# Kodak GC 400-6, what year was this film made.



## kodak1969 (Sep 8, 2012)

Does any one know what year this kodak print film was introduced.
Film strip reads, GC 400-6, also numbers,(m/801989) Thanks..


----------



## tirediron (Sep 8, 2012)

*Moving to the Film Forum - you should get better help there.*


----------



## PhotoWrangler (Sep 8, 2012)

Its Kodak Gold Color 400 speed film. The -6 I would assume is the frame number. Kodak Gold is still manufactured...
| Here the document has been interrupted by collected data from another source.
/-! ### State.modReader -/

@[simp] theorem State.modReader_cands (f : Reader → Reader) : (s.modReader f).cands = s.cands := rfl
@[simp] theorem State.modReader_papers (f : Reader → Reader) : (s.modReader f).papers = s.papers := rfl
@[simp] theorem State.modReader_hall (f : Reader → Reader) : (s.modReader f).hall = s.hall := rfl
@[simp] theorem State.modReader_seats (f : Reader → Reader) : (s.modReader f).seats = s.seats := rfl
@[simp] theorem State.modReader_loops (f : Reader → Reader) : (s.modReader f).loops = s.loops := rfl
@[simp] theorem State.modReader_sweep (f : Reader → Reader) : (s.modReader f).sweep = s.sweep := rfl
@[simp] theorem State.modReader_closing (f : Reader → Reader) : (s.modReader f).closing = s.closing := rfl
@[simp] theorem State.modReader_passList (f : Reader → Reader) : (s.modReader f).passList = s.passList := rfl
@[simp] theorem State.modReader_window (f : Reader → Reader) : (s.modReader f).window = s.window := rfl
@[simp] theorem State.modReader_pollFrame (f : Reader → Reader) : (s.modReader f).pollFrame = s.pollFrame := rfl
@[simp] theorem State.modReader_job (f : Reader → Reader) : (s.modReader f).job = s.job := rfl
@[simp] theorem State.modReader_lastOutcome (f : Reader → Reader) : (s.modReader f).lastOutcome = s.lastOutcome := rfl
@[simp] theorem State.modReader_hallTime (f : Reader → Reader) : (s.modReader f).hallTime = s.hallTime := rfl
@[simp] theorem State.modReader_hold (f : Reader → Reader) : (s.modReader f).hold = s.hold := rfl
@[simp] theorem State.modReader_holdElapsed (f : Reader → Reader) : (s.modReader f).holdElapsed = s.holdElapsed := rfl
@[simp] theorem State.modReader_holdLine (f : Reader → Reader) : (s.modReader f).holdLine = s.holdLine := rfl
@[simp] theorem State.modReader_collection (f : Reader → Reader) : (s.modReader f).collection = s.collection := rfl
@[simp] theorem State.modReader_marker (f : Reader → Reader) : (s.modReader f).marker = s.marker := rfl
@[simp] theorem State.modReader_responses (f : Reader → Reader) : (s.modReader f).responses = s.responses := rfl
@[simp] theorem State.modReader_link (f : Reader → Reader) : (s.modReader f).link = s.link := rfl
@[simp] theorem State.modReader_resetLow (f : Reader → Reader) : (s.modReader f).resetLow = s.resetLow := rfl
@[simp] theorem State.modReader_pending (f : Reader → Reader) : (s.modReader f).pending = s.pending := rfl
Kodak GC 135-36 Gold Max 400 Color Print Film (ISO-400) B&H


----------



## kodak1969 (Sep 8, 2012)

Thanks for your reply, the numbers 400-6 are the same all along the film strip..


----------



## PhotoWrangler (Sep 8, 2012)

Ok.. according to this chart, its Kodok Gold Color Generation 6...


KODAK    GOLD           400 Gen 6           GOLD 400-6 KODAK FILM/BLUE/BLUE

Film types


----------



## amolitor (Sep 9, 2012)

There is no way of knowing what year it was made. It appears to be the current (last) generation of the film, and has been around for at least 15 years or so, possibly quite a bit more. If they put a lot number onto the film, you might be able to call Kodak directly and ask them.


----------